Moreover, I wasn't the only one and also not the extreme one. My friend (whom
I supervised myself) was out for 30 seconds and there was one person during
the experiment who seemed to be out for 2 to 3 minutes. The doctors were
rushing to get an oxygen mask but then he 'woke up' again and was normal.

I think in the case of the Wim Hof Method training phase what ultimately
happens is that you instinctively breath again at some point and therefore get
normal oxygen again (after not having it for 2 to 3 minutes _after_ breathing
all your oxygen out).

[1] There's a training phase in the Wim Hof Method where you can have a severe
lack of oxygen. When you use the actual Wim Hof Method in order to battle the
cold you won't experience it. The training phase is designed for you to
understand more intuitively how to do it.

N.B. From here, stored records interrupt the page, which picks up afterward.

-- ==== Sys2Proof/Decode.lean ====
section
/-!
DEFINITION. Decode.lean: from words to instructions, total on any words and bytes and rejecting by name (R37 to R62), and the
encoder written from the same tables.
-/
namespace Sys2Proof

/-- Why a word is not an instruction (R39). -/
inductive DecodeError where
  | reservedCell     -- a reserved (P, OP) cell or fn
  | nonzeroField     -- a field that must be zero is not
  | outOfLimits      -- a field outside the limits stated for it
  | noExtension      -- a long word at the end of the image (R46)
  deriving DecidableEq, Repr

/-- The outcome of decoding. -/
abbrev Decoded := Except DecodeError Instr

/-- S and I of a word (R37). -/
def hdrOf (w : W32) : Hdr := ⟨bit w 30, fld w 28 2⟩
/-- OP of a word (R37). -/
def opOf (w : W32) : Nat := (fld w 21 7).toNat

/-- `r` if the test holds, else the error. -/
def need (ok : Bool) (e : DecodeError) (r : Decoded) : Decoded := if ok then r else .error e

/-- `r` of the extension word, if there is one (R44, R46). -/
def withExt (ext : Option W32) (r : W32 → Decoded) : Decoded :=
  match ext with
  | some x => r x
  | none => .error .noExtension

/-- Decode to `i` if its fields lie within their limits (R42). -/
def limited (i : Instr) : Decoded := need i.wf .outOfLimits (.ok i)

/-- Fields of the r3 layout (R40, R56 to R62). -/
def decR3 (k : Hdr → R3 → Instr) (w : W32) : Decoded :=
  limited (k (hdrOf w) ⟨fld w 16 5, fld w 11 5, fld w 5 5, bit w 10, bit w 4⟩)

/-- Fields of the r2 layout (R40, R56 to R62). -/
def decR2 (k : Hdr → R2 → Instr) (w : W32) : Decoded :=
  need ((w &&& 0x0003F0) = 0) .nonzeroField (limited (k (hdrOf w) ⟨fld w 16 5, fld w 11 5, bit w 10⟩))

/-- Fields of the ri10 layout (R40, R56 to R62). -/
def decRi10 (k : Hdr → RI10 → Instr) (w : W32) : Decoded :=
  limited (k (hdrOf w) ⟨fld w 16 5, fld w 11 5, bit w 10, fld w 0 10⟩)

/-- Fields of the ri10s layout (R40, R56 to R62). -/
def decRi10s (k : Hdr → RI10 → Instr) (w : W32) : Decoded :=
  limited (k (hdrOf w) ⟨fld w 16 5, fld w 11 5, bit w 10, fld w 0 10⟩)

/-- Fields of the ri16 layout (R40, R56 to R62). -/
def decRi16 (k : Hdr → RI16 → Instr) (w : W32) : Decoded :=
  limited (k (hdrOf w) ⟨fld w 16 5, fld w 0 16⟩)

/-- Fields of the ri32 layout (R40, R56 to R62). -/
def decRi32 (k : Hdr → RI32 → Instr) (w : W32) (ext : Option W32) : Decoded :=
  need ((w &&& 0x00FFFF) = 0) .nonzeroField (withExt ext fun x => limited (k (hdrOf w) ⟨fld w 16 5, fld x 0 32⟩))

/-- Fields of the br layout (R40, R56 to R62). -/
def decBr (k : Hdr → Br → Instr) (w : W32) : Decoded :=
  limited (k (hdrOf w) ⟨fld w 16 5, fld w 11 5, fld w 0 11⟩)

/-- Fields of the j21 layout (R40, R56 to R62). -/
def decJ21 (k : Hdr → J21 → Instr) (w : W32) : Decoded :=
  limited (k (hdrOf w) ⟨fld w 0 21⟩)

/-- Fields of the lp layout (R40, R56 to R62). -/
def decLp (k : Hdr → Lp → Instr) (w : W32) : Decoded :=
  need ((w &&& 0x003800) = 0) .nonzeroField (limited (k (hdrOf w) ⟨fld w 16 5, fld w 14 2, fld w 0 11⟩))

/-- Fields of the lps layout (R40, R56 to R62). -/
def decLps (k : Hdr → Lps → Instr) (w : W32) : Decoded :=
  limited (k (hdrOf w) ⟨fld w 16 5, fld w 14 2, fld w 11 3, fld w 0 11⟩)

/-- Fields of the lb layout (R40, R56 to R62). -/
def decLb (k : Hdr → Lb → Instr) (w : W32) : Decoded :=
  need ((w &&& 0x1F3FFF) = 0) .nonzeroField (limited (k (hdrOf w) ⟨fld w 14 2⟩))

/-- Fields of the t32 layout (R40, R56 to R62). -/
def decT32 (k : Hdr → T32 → Instr) (w : W32) (ext : Option W32) : Decoded :=
  need ((w &&& 0x1FFFFF) = 0) .nonzeroField (withExt ext fun x => limited (k (hdrOf w) ⟨fld x 0 32⟩))

/-- Fields of the seg layout (R40, R56 to R62). -/
def decSeg (k : Hdr → Seg → Instr) (w : W32) (ext : Option W32) : Decoded :=
  withExt ext fun x => limited (k (hdrOf w) ⟨fld w 16 5, fld w 0 16, fld x 0 32⟩)

/-- Fields of the z layout (R40, R56 to R62). -/
def decZ (k : Hdr → Instr) (w : W32) : Decoded :=
  need ((w &&& 0x1FFFFF) = 0) .nonzeroField (limited (k (hdrOf w)))

/-- Fields of the tk layout (R40, R56 to R62). -/
def decTk (k : Hdr → Tk → Instr) (w : W32) : Decoded :=
  need ((w &&& 0x1FFFF0) = 0) .nonzeroField (limited (k (hdrOf w) ⟨fld w 0 4⟩))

[2] I was a test subject for this scientific experiment:
[http://www.innerfire.nl/files/pnas.pdf](http://www.innerfire.nl/files/pnas.pdf)
\-- non-paywalled PNAS publication -- PNAS link:
[https://www.pnas.org/content/111/20/7379](https://www.pnas.org/content/111/20/7379)

[3] See the scientific explanation behind it here:
[https://news.ycombinator.com/item?id=18911674#18919660](https://news.ycombinator.com/item?id=18911674#18919660)
\-- while oxygen levels stay at 99%, the availability is a lot less. It does
mention that the blackout itself is caused by hypoxia.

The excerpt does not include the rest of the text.